In earlier times, it was often the case that a woman would make her own wedding dress. She would wear that which her own hands had wrought and, accordingly, she would have made her­self ready. So it is with Christ’s wife.

It has been said that we shall wear up there what we weave down here. This is because the fine linen in which the wife is dressed is described as being the ‘righteousness’ of the saints. The word is actually plural: it is not imputed righteousness that is in view but the righteous acts of the saints. These combine to form a beautiful array.

This suggests that the judgement seat of Christ, before which all believers shall appear, has now taken place. The judgement seat is not, of course, to deal with the question of either sin or sins, for these were all dealt with once and for all at Calvary. However, we shall give account there in relation to our lives as believers and shall receive reward and suffer loss of reward as the case may be. All that shall be left after this review will be worthy of praise, for ‘then shall every man have praise of God’, 1 Cor. 4. 5.

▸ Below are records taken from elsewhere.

-- ==== Sys2Proof/Machine/Devices.lean ====
section
/-! DEFINITION. The register blocks behind the PORT window (R10, R191): HBM PHYs (R429 to R432), metadata (R426), queue pairs (R418), tier (R415),
start status (R439), journal (R442), and the fields of the translation, pre-emption, fabric and migration blocks (R337, R371, R397, R399). -/

namespace Sys2Proof.Machine

-- ### HBM PHYs (R429 to R432). A channel's number is 64 s + c.

def State.phy (s : State) (ch : Nat) : Phy := SMap.get .cold s.hbm.phy ch
def State.setPhy (s : State) (ch : Nat) (x : Phy) : State := { s with hbm := { s.hbm with phy := SMap.set .cold s.hbm.phy ch x } }
def State.trn (s : State) (ch : Nat) : Bool := s.hbm.trn.getLsbD ch

/-- R429, R420: the field whose bailiff reaches a channel's block. -/
def phyField (ch : Nat) : Nat := ch % 64 / 16 + 4 * (ch / 64 % 2)

/-- A lane's delays: `RD` in bits 6:0, `WR` in bits 14:8. -/
def Phy.lane (x : Phy) (n : Nat) : Nat := SMap.get 0x4040 x.lanes n
def Phy.setLane (x : Phy) (n v : Nat) : Phy := { x with lanes := SMap.set 0x4040 x.lanes n v }

/-- The lane of a register offset. -/
def phyLane (o : Nat) : Option Nat := if 0x100 ≤ o ∧ o < 0x100 + 8 * 34 ∧ o % 8 = 0 then some ((o - 0x100) / 8) else none

/-- R432 step 4: of a set of lanes, those that a test compares: a lane that a repair replaces is not. -/
def Phy.compared (x : Phy) (lanes : Nat) : Nat :=
  let r0 := if x.repair.testBit 5 then 2 ^ natBits x.repair 0 4 else 0
  let r1 := if x.repair.testBit 13 then 2 ^ (16 + natBits x.repair 8 4) else 0
  let e := lanes % 2 ^ 34
  e - (e &&& (r0 + r1))

/-- R430: the bursts of a test. -/
def Phy.bursts (x : Phy) : Nat := if x.tlen = 0 then 64 else x.tlen

/-- R432 step 2: the PRBS-23 state in which a lane's pattern starts, and the next state. -/
def prbsStart (seed lane : Nat) : Nat :=
  let x := (seed + 0x91A3 * lane) % 2 ^ 23
  if x = 0 then 1 else x
def prbsNext (x : Nat) : Nat := (2 * x + bitNat (x.testBit 22 != x.testBit 17)) % 2 ^ 23

/-- The eight UI of a lane's burst from a state, the first in bit 0, and the state after them. -/
def prbsBurst (x : Nat) : Nat × Nat :=
  (upTo 8).foldl (fun (r : Nat × Nat) i => (r.1 + atBit (bitNat (r.2.testBit 22)) i, prbsNext r.2)) (0, x)

/-- R432 step 3: a write-read test leaves its pattern in the first bursts of both pseudo-channels: `n` bursts from burst `b` on, with the lanes in
these states. Where they lie, and how a burst's bits stand in bytes, the spec leaves open (log entry 60). -/
def patternBursts (ch : Nat) : Nat → Nat → List Nat → State → State
  | 0, _, _, s => s
  | n + 1, b, lanes, s =>
    let out := lanes.map prbsBurst
    let pattern := fun (pc : Nat) => leNat ((((out.map Prod.fst).drop (16 * pc)).take 16).map (BitVec.ofNat 8))
    let put := fun (a : State) (i : Nat) =>
      a.physPut (2 ^ 34 * (ch / 16) + Config.burstAddr ch (32 * b + i) % 2 ^ 34) [Config.burstByte (pattern (i / 16)) (i % 16)]
    patternBursts ch n (b + 1) (out.map Prod.snd) ((upTo 32).foldl put s)

/-- A register of a PHY block. `TERR` and `TCNT` of a test in progress hold what it has compared so far (log entry 60). -/
def phyRead (s : State) (ch o : Nat) : Nat :=
  let x := s.phy ch
  match phyLane o with
  | some n => x.lane n
  | none =>
    if o = 0x000 then bitNat (s.trn ch)
    else if o = 0x008 then x.vrefc
    else if o = 0x010 then x.repair
    else if o = 0x030 then x.tseed
    else if o = 0x038 then x.tlen
    else if o = 0x040 then bitNat (x.test != 0)
    else if o = 0x048 then x.terr
    else if o = 0x050 then x.tcnt
    else 0

/-- R431: the block takes writes other than those to `TRN`. -/
def State.phyOpen (s : State) (ch : Nat) : Bool := s.trn ch && (s.phy ch).test == 0

/-- R441: the writes of the partitions' mirrors that waited are made. -/
def payJournals (s : State) : State := (upTo 16).foldl (fun a p => payJournal p a) s

/-- A bailiff starts its firmware in context 0 of a partition, at a place that the spec does not give (log entries 7, 26); once the context's
descriptor can be read (R428, R431). -/
def startBailiff (p f : Nat) (s : State) : State :=
  let asid := (s.part p).tb.asidbase
  if s.paWaits (s.descAddr p asid) then s else
  let pc := Config.freeWord (s.tick + f) &&& 0xFFFFFFFFFFFFFFF8
  s.modCore (256 + f) (fun k =>
    { CoreSt.cold with f := { ScalarFile.zero with pc := pc }, ctl := { CoreSt.cold.ctl with bevt := k.ctl.bevt },
                       ctx := { CoreSt.cold.ctx with asid := asid, part := p, desc := s.descFor p asid, imem := s.mem, ilines := s.lines },
                       slot := { CoreSt.cold.slot with active := true } })

/-- The bailiffs of a partition's fields that run no other partition's code. -/
def startBailiffs (p : Nat) (s : State) : State :=
  (s.part p).fields.foldl (fun a f => if (a.core (256 + f)).slot.active then a else startBailiff p f a) s

/-- What waited on memory is tried again: the bailiffs' start, the journals' mirrors (R441), remote operations at the port
(R392), window commands (R398), and fault records for their ring (R354). -/
def memoryBack (s : State) : State :=
  let s1 := (s.parts.filter (fun e => e.2.prov)).foldl (fun a e => startBailiffs e.1 a) (payJournals s)
  (upTo 16).foldl (fun a p => postWaiting p (winChange p a)) (retryRemote s1)

/-- R431: a write of `TRN`; what waited is tried again. -/
def writeTrn (ch : Nat) (v : Bool) (s : State) : State :=
  if v then
    if s.mgmt.provisioned then s else { s with hbm := { s.hbm with trn := s.hbm.trn ||| (1#2048 <<< ch) } }
  else if s.mgmt.retired.getLsbD (ch / 64) then s
  else memoryBack { s with hbm := { s.hbm with trn := s.hbm.trn &&& ~~~(1#2048 <<< ch) } }

/-- R432 step 1: a test starts. -/
def startTest (ch kind : Nat) (s : State) : State :=
  if s.phyOpen ch && (kind == 1 || kind == 2) then s.setPhy ch { s.phy ch with test := kind, terr := 0, tcnt := 0 } else s

/-- Both delays' codes of all 34 lanes (R430 `RDALL`, `WRALL`). -/
def writeAllLanes (ch v : Nat) (wr : Bool) (s : State) : State :=
  if s.phyOpen ch then
    s.setPhy ch ((upTo 34).foldl (fun x n => x.setLane n (if wr then x.lane n % 128 + 256 * (v % 128) else x.lane n / 256 * 256 + v % 128)) (s.phy ch))
  else s

/-- R432 step 4: what a test has compared when more of it is known: no lane of `TERR` and no bit counted is taken back, every lane has at least one
mismatched bit, and at most all of its bits. -/
def Phy.progress (x : Phy) (terr tcnt : Nat) : Phy :=
  let lanes := fun (e : Nat) => ((upTo 34).filter e.testBit).length
  let e := x.terr ||| x.compared terr
  let n := min (max tcnt (x.tcnt + lanes e - lanes x.terr)) (8 * x.bursts * lanes e)
  { x with terr := e, tcnt := min n (2 ^ 40 - 1) }

/-- R432: a test in progress compares more. -/
def testProgress (ch terr tcnt : Nat) (s : State) : State := if (s.phy ch).test = 0 then s else s.setPhy ch ((s.phy ch).progress terr tcnt)

/-- R432 steps 3 to 5: a test ends with what was compared. -/
def endTest (ch terr tcnt : Nat) (s : State) : State :=
  let x := s.phy ch
  if x.test = 0 then s
  else
    let s1 := s.setPhy ch { x.progress terr tcnt with test := 0 }
    if x.test = 2 then patternBursts ch x.bursts 0 ((upTo 32).map (prbsStart x.tseed)) s1 else s1

def phyWrite (ch o : Nat) (v : Word) (s : State) : State :=
  if o = 0x000 then writeTrn ch (v.getLsbD 0) s
  else if !s.phyOpen ch then s
  else
    let x := s.phy ch
    match phyLane o with
    | some n => s.setPhy ch (x.setLane n (v &&& 0x7F7F).toNat)
    | none =>
      if o = 0x008 then s.setPhy ch { x with vrefc := fld v 0 7 }
      else if o = 0x010 then s.setPhy ch { x with repair := (v &&& 0x2F2F).toNat }
      else if o = 0x018 then writeAllLanes ch (fld v 0 7) false s
      else if o = 0x020 then writeAllLanes ch (fld v 0 7) true s
      else if o = 0x028 then startTest ch (fld v 0 2) s
      else if o = 0x030 then s.setPhy ch { x with tseed := fld v 0 23 }
      else if o = 0x038 then s.setPhy ch { x with tlen := fld v 0 20 }
      else s

-- ### Metadata (R426)

/-- What `MDPTR` names, checked as a one-byte write. -/
def mdPlace (c : Nat) (ptr : Word) : M Place := do
  let off := ptrOffset ptr
  match ← checkSpan c .scalar .wr ptr off off with
  | .glob b => do
    let pl ← translate c b (bufBase b + off) .wr ptr
    awaitAt c pl
    pure pl
  | _ => trap .rights ptr

def writeMdptr (c : Nat) (v : Word) : M Unit := do
  let _ ← mdPlace c v
  modCore c (fun k => { k with ctl := { k.ctl with mdptr := some v } })

/-- Where an access to `MDVAL` goes: where `MDPTR` leads, if it has been written and still leads to memory. The access itself raises nothing
(log entry 97). -/
def mdvalPlace (c : Nat) : M (Option Place) := do
  match (← getCore c).ctl.mdptr with
  | some ptr => quiet (mdPlace c ptr)
  | none => pure none

/-- A sector's tag, or a line's code; a buffer that is neither tagged nor compressible has no metadata. -/
def readMdval (c : Nat) : M Word := do
  match ← mdvalPlace c with
  | none => pure 0
  | some pl =>
    let s ← get
    if pl.tagged && s.tagBad.contains (pl.pa / 64) then let ptr := (s.core c).ctl.mdptr.getD 0; lineErr .ecc pl.pa ptr (ptrOffset ptr)
    pure (if pl.tagged then BitVec.ofNat 64 (SMap.get 0 s.tags (pl.pa / 64))
      else if pl.compr then BitVec.ofNat 64 (s.lineSt (pl.pa / 256)).code else 0)

def writeMdval (c : Nat) (v : Word) : M Unit := do
  match ← mdvalPlace c with
  | none => pure ()
  | some pl => modify (fun s =>
    if pl.tagged then s.putTag (pl.pa / 64) (fld v 0 16)
    else if pl.compr then s.setLineSt (pl.pa / 256) { s.lineSt (pl.pa / 256) with code := fld v 0 4 }
    else s)

-- ### Queue pairs (R418)

def qpRead (s : State) (q o : Nat) : Nat :=
  let x := s.qpair q
  if o = 0x00 then x.sqb
  else if o = 0x08 then x.cqb
  else if o = 0x10 then x.qlog + atBit (bitNat x.blk) 4 + atBit x.own 5 + atBit (bitNat x.ownv) 9 + atBit (bitNat x.en) 10 + atBit x.tmo 11
  else if o = 0x18 then x.sqdb.toNat
  else if o = 0x20 then x.cqdb.toNat
  else if o = 0x28 then s.sioOut q % 2 ^ 13 + atBit x.err 13
  else 0

/-- `QERR` is cleared by a read. -/
def clearQerr (q : Nat) (s : State) : State := s.setQpair q { s.qpair q with err := 0 }

def qpWrite (q o : Nat) (v : Word) (s : State) : State :=
  if o = 0x10 then s.setQpair q { s.qpair q with en := v.getLsbD 10, tmo := fld v 11 16 } else s

-- ### Tier and start status (R415, R439)

def tierRead (s : State) (p o : Nat) : Nat := if !s.cxl then 0 else if o = 0 then (s.part p).tbase else (s.part p).tlen

def tierWrite (p o : Nat) (v : Word) (s : State) : State :=
  if !s.cxl then s
  else if o = 0 then s.modPart p (fun q => { q with tbase := fld v 0 50 })
  else s.modPart p (fun q => { q with tlen := fld v 0 45 })

def startRead (s : State) (o : Nat) : Nat :=
  let b := s.mgmt.boot
  if o = 0 then b.stage % 16 + atBit (b.reason % 256) 4 + atBit (b.failcnt % 4) 12 + atBit (bitNat b.minmode) 14 else b.detail % 2 ^ 32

People are so often taken up with what they consider are the ‘big things’ of Christian service. This can mean that ‘small things’ are overlooked in our quest for doing greater things. We know, however, that the Lord sees all. How beautiful will the bride appear when we consider just how many righteous acts the saints have carried out for Him. There have been so many things of similar character to the widow giving her last mite and a cup of cold water given to one of His needy ones. He ‘gave himself for us, that he might redeem us from all iniq­uity, and purify unto himself a peculiar people, zealous of good works’, Titus 2. 14.

Ultimately, then, everything that we do for Him is not only for His greater glory now but has a bearing on the beauty of the attire of His bride in that day. That will, of course, be primarily His day. In the Old Testament, the bride was for the greater hon­our of the groom: so let us live today and every day with His greater honour as our chief object.